== Segment start ==
-- ==== Sys2Proof/Laws/State.lean ====
section
/-! SUPPORT. What each update of the state leaves as it was: one lemma per field per update. -/

namespace Sys2Proof.Machine

@[simp] theorem State.setReg_shadow (s : State) (off : Nat) (w : Word) : (s.setReg off w).shadow = s.shadow := (rfl)
@[simp] theorem State.setReg_staged (s : State) (off : Nat) (w : Word) : (s.setReg off w).staged = s.staged := (rfl)
@[simp] theorem State.setReg_fresh (s : State) (off : Nat) (w : Word) : (s.setReg off w).fresh = s.fresh := (rfl)
@[simp] theorem State.setReg_time (s : State) (off : Nat) (w : Word) : (s.setReg off w).time = s.time := (rfl)
@[simp] theorem State.setReg_cp (s : State) (off : Nat) (w : Word) : (s.setReg off w).cp = s.cp := (rfl)
@[simp] theorem State.setReg_events (s : State) (off : Nat) (w : Word) : (s.setReg off w).events = s.events := (rfl)
@[simp] theorem State.setReg_et (s : State) (off : Nat) (w : Word) : (s.setReg off w).et = s.et := (rfl)
@[simp] theorem State.setReg_mem (s : State) (off : Nat) (w : Word) : (s.setReg off w).mem = s.mem := (rfl)
@[simp] theorem State.setReg_sl (s : State) (off : Nat) (w : Word) : (s.setReg off w).sl = s.sl := (rfl)
@[simp] theorem State.setReg_md (s : State) (off : Nat) (w : Word) : (s.setReg off w).md = s.md := (rfl)
@[simp] theorem State.setReg_ch (s : State) (off : Nat) (w : Word) : (s.setReg off w).ch = s.ch := (rfl)
@[simp] theorem State.setReg_ix (s : State) (off : Nat) (w : Word) : (s.setReg off w).ix = s.ix := (rfl)
@[simp] theorem State.setReg_wd (s : State) (off : Nat) (w : Word) : (s.setReg off w).wd = s.wd := (rfl)
@[simp] theorem State.setReg_sf (s : State) (off : Nat) (w : Word) : (s.setReg off w).sf = s.sf := (rfl)
@[simp] theorem State.setReg_ct (s : State) (off : Nat) (w : Word) : (s.setReg off w).ct = s.ct := (rfl)
@[simp] theorem State.setReg_dr (s : State) (off : Nat) (w : Word) : (s.setReg off w).dr = s.dr := (rfl)
@[simp] theorem State.setReg_tm (s : State) (off : Nat) (w : Word) : (s.setReg off w).tm = s.tm := (rfl)
@[simp] theorem State.setReg_dm (s : State) (off : Nat) (w : Word) : (s.setReg off w).dm = s.dm := (rfl)
@[simp] theorem State.setReg_ml (s : State) (off : Nat) (w : Word) : (s.setReg off w).ml = s.ml := (rfl)
@[simp] theorem State.setReg_pw (s : State) (off : Nat) (w : Word) : (s.setReg off w).pw = s.pw := (rfl)
@[simp] theorem State.setReg_lc (s : State) (off : Nat) (w : Word) : (s.setReg off w).lc = s.lc := (rfl)
@[simp] theorem State.setReg_log (s : State) (off : Nat) (w : Word) : (s.setReg off w).log = s.log := (rfl)
@[simp] theorem State.setReg_out (s : State) (off : Nat) (w : Word) : (s.setReg off w).out = s.out := (rfl)
@[simp] theorem State.setReg_free (s : State) (off : Nat) (w : Word) : (s.setReg off w).free = s.free := (rfl)
@[simp] theorem State.setReg_pending (s : State) (off : Nat) (w : Word) : (s.setReg off w).pending = s.pending := (rfl)

@[simp] theorem State.setF_shadow (s : State) (off : Nat) (f : Fld) (v : Nat) : (s.setF off f v).shadow = s.shadow := (rfl)
@[simp] theorem State.setF_staged (s : State) (off : Nat) (f : Fld) (v : Nat) : (s.setF off f v).staged = s.staged := (rfl)
@[simp] theorem State.setF_fresh (s : State) (off : Nat) (f : Fld) (v : Nat) : (s.setF off f v).fresh = s.fresh := (rfl)
@[simp] theorem State.setF_time (s : State) (off : Nat) (f : Fld) (v : Nat) : (s.setF off f v).time = s.time := (rfl)
@[simp] theorem State.setF_cp (s : State) (off : Nat) (f : Fld) (v : Nat) : (s.setF off f v).cp = s.cp := (rfl)
@[simp] theorem State.setF_events (s : State) (off : Nat) (f : Fld) (v : Nat) : (s.setF off f v).events = s.events := (rfl)
@[simp] theorem State.setF_et (s : State) (off : Nat) (f : Fld) (v : Nat) : (s.setF off f v).et = s.et := (rfl)
@[simp] theorem State.setF_mem (s : State) (off : Nat) (f : Fld) (v : Nat) : (s.setF off f v).mem = s.mem := (rfl)
@[simp] theorem State.setF_sl (s : State) (off : Nat) (f : Fld) (v : Nat) : (s.setF off f v).sl = s.sl := (rfl)
@[simp] theorem State.setF_md (s : State) (off : Nat) (f : Fld) (v : Nat) : (s.setF off f v).md = s.md := (rfl)
@[simp] theorem State.setF_ch (s : State) (off : Nat) (f : Fld) (v : Nat) : (s.setF off f v).ch = s.ch := (rfl)
@[simp] theorem State.setF_ix (s : State) (off : Nat) (f : Fld) (v : Nat) : (s.setF off f v).ix = s.ix := (rfl)
@[simp] theorem State.setF_wd (s : State) (off : Nat) (f : Fld) (v : Nat) : (s.setF off f v).wd = s.wd := (rfl)
@[simp] theorem State.setF_sf (s : State) (off : Nat) (f : Fld) (v : Nat) : (s.setF off f v).sf = s.sf := (rfl)
@[simp] theorem State.setF_ct (s : State) (off : Nat) (f : Fld) (v : Nat) : (s.setF off f v).ct = s.ct := (rfl)
@[simp] theorem State.setF_dr (s : State) (off : Nat) (f : Fld) (v : Nat) : (s.setF off f v).dr = s.dr := (rfl)
@[simp] theorem State.setF_tm (s : State) (off : Nat) (f : Fld) (v : Nat) : (s.setF off f v).tm = s.tm := (rfl)
@[simp] theorem State.setF_dm (s : State) (off : Nat) (f : Fld) (v : Nat) : (s.setF off f v).dm = s.dm := (rfl)
@[simp] theorem State.setF_ml (s : State) (off : Nat) (f : Fld) (v : Nat) : (s.setF off f v).ml = s.ml := (rfl)
@[simp] theorem State.setF_pw (s : State) (off : Nat) (f : Fld) (v : Nat) : (s.setF off f v).pw = s.pw := (rfl)
@[simp] theorem State.setF_lc (s : State) (off : Nat) (f : Fld) (v : Nat) : (s.setF off f v).lc = s.lc := (rfl)
@[simp] theorem State.setF_log (s : State) (off : Nat) (f : Fld) (v : Nat) : (s.setF off f v).log = s.log := (rfl)
@[simp] theorem State.setF_out (s : State) (off : Nat) (f : Fld) (v : Nat) : (s.setF off f v).out = s.out := (rfl)
@[simp] theorem State.setF_free (s : State) (off : Nat) (f : Fld) (v : Nat) : (s.setF off f v).free = s.free := (rfl)
@[simp] theorem State.setF_pending (s : State) (off : Nat) (f : Fld) (v : Nat) : (s.setF off f v).pending = s.pending := (rfl)

@[simp] theorem State.setFB_shadow (s : State) (off : Nat) (f : Fld) (i : Nat) (b : Bool) : (s.setFB off f i b).shadow = s.shadow := (rfl)
@[simp] theorem State.setFB_staged (s : State) (off : Nat) (f : Fld) (i : Nat) (b : Bool) : (s.setFB off f i b).staged = s.staged := (rfl)
@[simp] theorem State.setFB_fresh (s : State) (off : Nat) (f : Fld) (i : Nat) (b : Bool) : (s.setFB off f i b).fresh = s.fresh := (rfl)
@[simp] theorem State.setFB_time (s : State) (off : Nat) (f : Fld) (i : Nat) (b : Bool) : (s.setFB off f i b).time = s.time := (rfl)
@[simp] theorem State.setFB_cp (s : State) (off : Nat) (f : Fld) (i : Nat) (b : Bool) : (s.setFB off f i b).cp = s.cp := (rfl)
@[simp] theorem State.setFB_events (s : State) (off : Nat) (f : Fld) (i : Nat) (b : Bool) : (s.setFB off f i b).events = s.events := (rfl)
@[simp] theorem State.setFB_et (s : State) (off : Nat) (f : Fld) (i : Nat) (b : Bool) : (s.setFB off f i b).et = s.et := (rfl)
@[simp] theorem State.setFB_mem (s : State) (off : Nat) (f : Fld) (i : Nat) (b : Bool) : (s.setFB off f i b).mem = s.mem := (rfl)
@[simp] theorem State.setFB_sl (s : State) (off : Nat) (f : Fld) (i : Nat) (b : Bool) : (s.setFB off f i b).sl = s.sl := (rfl)
@[simp] theorem State.setFB_md (s : State) (off : Nat) (f : Fld) (i : Nat) (b : Bool) : (s.setFB off f i b).md = s.md := (rfl)
@[simp] theorem State.setFB_ch (s : State) (off : Nat) (f : Fld) (i : Nat) (b : Bool) : (s.setFB off f i b).ch = s.ch := (rfl)
@[simp] theorem State.setFB_ix (s : State) (off : Nat) (f : Fld) (i : Nat) (b : Bool) : (s.setFB off f i b).ix = s.ix := (rfl)
@[simp] theorem State.setFB_wd (s : State) (off : Nat) (f : Fld) (i : Nat) (b : Bool) : (s.setFB off f i b).wd = s.wd := (rfl)
@[simp] theorem State.setFB_sf (s : State) (off : Nat) (f : Fld) (i : Nat) (b : Bool) : (s.setFB off f i b).sf = s.sf := (rfl)
@[simp] theorem State.setFB_ct (s : State) (off : Nat) (f : Fld) (i : Nat) (b : Bool) : (s.setFB off f i b).ct = s.ct := (rfl)
@[simp] theorem State.setFB_dr (s : State) (off : Nat) (f : Fld) (i : Nat) (b : Bool) : (s.setFB off f i b).dr = s.dr := (rfl)
@[simp] theorem State.setFB_tm (s : State) (off : Nat) (f : Fld) (i : Nat) (b : Bool) : (s.setFB off f i b).tm = s.tm := (rfl)
@[simp] theorem State.setFB_dm (s : State) (off : Nat) (f : Fld) (i : Nat) (b : Bool) : (s.setFB off f i b).dm = s.dm := (rfl)
@[simp] theorem State.setFB_ml (s : State) (off : Nat) (f : Fld) (i : Nat) (b : Bool) : (s.setFB off f i b).ml = s.ml := (rfl)
@[simp] theorem State.setFB_pw (s : State) (off : Nat) (f : Fld) (i : Nat) (b : Bool) : (s.setFB off f i b).pw = s.pw := (rfl)
@[simp] theorem State.setFB_lc (s : State) (off : Nat) (f : Fld) (i : Nat) (b : Bool) : (s.setFB off f i b).lc = s.lc := (rfl)
@[simp] theorem State.setFB_log (s : State) (off : Nat) (f : Fld) (i : Nat) (b : Bool) : (s.setFB off f i b).log = s.log := (rfl)
@[simp] theorem State.setFB_out (s : State) (off : Nat) (f : Fld) (i : Nat) (b : Bool) : (s.setFB off f i b).out = s.out := (rfl)
@[simp] theorem State.setFB_free (s : State) (off : Nat) (f : Fld) (i : Nat) (b : Bool) : (s.setFB off f i b).free = s.free := (rfl)
@[simp] theorem State.setFB_pending (s : State) (off : Nat) (f : Fld) (i : Nat) (b : Bool) : (s.setFB off f i b).pending = s.pending := (rfl)

@[simp] theorem State.setReg64_shadow (s : State) (lo v : Nat) : (s.setReg64 lo v).shadow = s.shadow := (rfl)
@[simp] theorem State.setReg64_staged (s : State) (lo v : Nat) : (s.setReg64 lo v).staged = s.staged := (rfl)
@[simp] theorem State.setReg64_fresh (s : State) (lo v : Nat) : (s.setReg64 lo v).fresh = s.fresh := (rfl)
@[simp] theorem State.setReg64_time (s : State) (lo v : Nat) : (s.setReg64 lo v).time = s.time := (rfl)
@[simp] theorem State.setReg64_cp (s : State) (lo v : Nat) : (s.setReg64 lo v).cp = s.cp := (rfl)
@[simp] theorem State.setReg64_events (s : State) (lo v : Nat) : (s.setReg64 lo v).events = s.events := (rfl)
@[simp] theorem State.setReg64_et (s : State) (lo v : Nat) : (s.setReg64 lo v).et = s.et := (rfl)
@[simp] theorem State.setReg64_mem (s : State) (lo v : Nat) : (s.setReg64 lo v).mem = s.mem := (rfl)
@[simp] theorem State.setReg64_sl (s : State) (lo v : Nat) : (s.setReg64 lo v).sl = s.sl := (rfl)
@[simp] theorem State.setReg64_md (s : State) (lo v : Nat) : (s.setReg64 lo v).md = s.md := (rfl)
@[simp] theorem State.setReg64_ch (s : State) (lo v : Nat) : (s.setReg64 lo v).ch = s.ch := (rfl)
@[simp] theorem State.setReg64_ix (s : State) (lo v : Nat) : (s.setReg64 lo v).ix = s.ix := (rfl)
@[simp] theorem State.setReg64_wd (s : State) (lo v : Nat) : (s.setReg64 lo v).wd = s.wd := (rfl)
@[simp] theorem State.setReg64_sf (s : State) (lo v : Nat) : (s.setReg64 lo v).sf = s.sf := (rfl)
@[simp] theorem State.setReg64_ct (s : State) (lo v : Nat) : (s.setReg64 lo v).ct = s.ct := (rfl)
@[simp] theorem State.setReg64_dr (s : State) (lo v : Nat) : (s.setReg64 lo v).dr = s.dr := (rfl)
@[simp] theorem State.setReg64_tm (s : State) (lo v : Nat) : (s.setReg64 lo v).tm = s.tm := (rfl)
@[simp] theorem State.setReg64_dm (s : State) (lo v : Nat) : (s.setReg64 lo v).dm = s.dm := (rfl)
@[simp] theorem State.setReg64_ml (s : State) (lo v : Nat) : (s.setReg64 lo v).ml = s.ml := (rfl)
@[simp] theorem State.setReg64_pw (s : State) (lo v : Nat) : (s.setReg64 lo v).pw = s.pw := (rfl)
@[simp] theorem State.setReg64_lc (s : State) (lo v : Nat) : (s.setReg64 lo v).lc = s.lc := (rfl)
@[simp] theorem State.setReg64_log (s : State) (lo v : Nat) : (s.setReg64 lo v).log = s.log := (rfl)
@[simp] theorem State.setReg64_out (s : State) (lo v : Nat) : (s.setReg64 lo v).out = s.out := (rfl)
@[simp] theorem State.setReg64_free (s : State) (lo v : Nat) : (s.setReg64 lo v).free = s.free := (rfl)
@[simp] theorem State.setReg64_pending (s : State) (lo v : Nat) : (s.setReg64 lo v).pending = s.pending := (rfl)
== Segment end ==
* What needs to be done: What are the lines above, starting at the one with "b).ml = s.ml := (rfl)" and ending at the one with "b).lc = s.lc := (rfl)"? Give them again exactly, and only them.

* Response to this task:
@[simp] theorem State.setFB_ml (s : State) (off : Nat) (f : Fld) (i : Nat) (b : Bool) : (s.setFB off f i b).ml = s.ml := (rfl)
@[simp] theorem State.setFB_pw (s : State) (off : Nat) (f : Fld) (i : Nat) (b : Bool) : (s.setFB off f i b).pw = s.pw := (rfl)
@[simp] theorem State.setFB_lc (s : State) (off : Nat) (f : Fld) (i : Nat) (b : Bool) : (s.setFB off f i b).lc = s.lc := (rfl)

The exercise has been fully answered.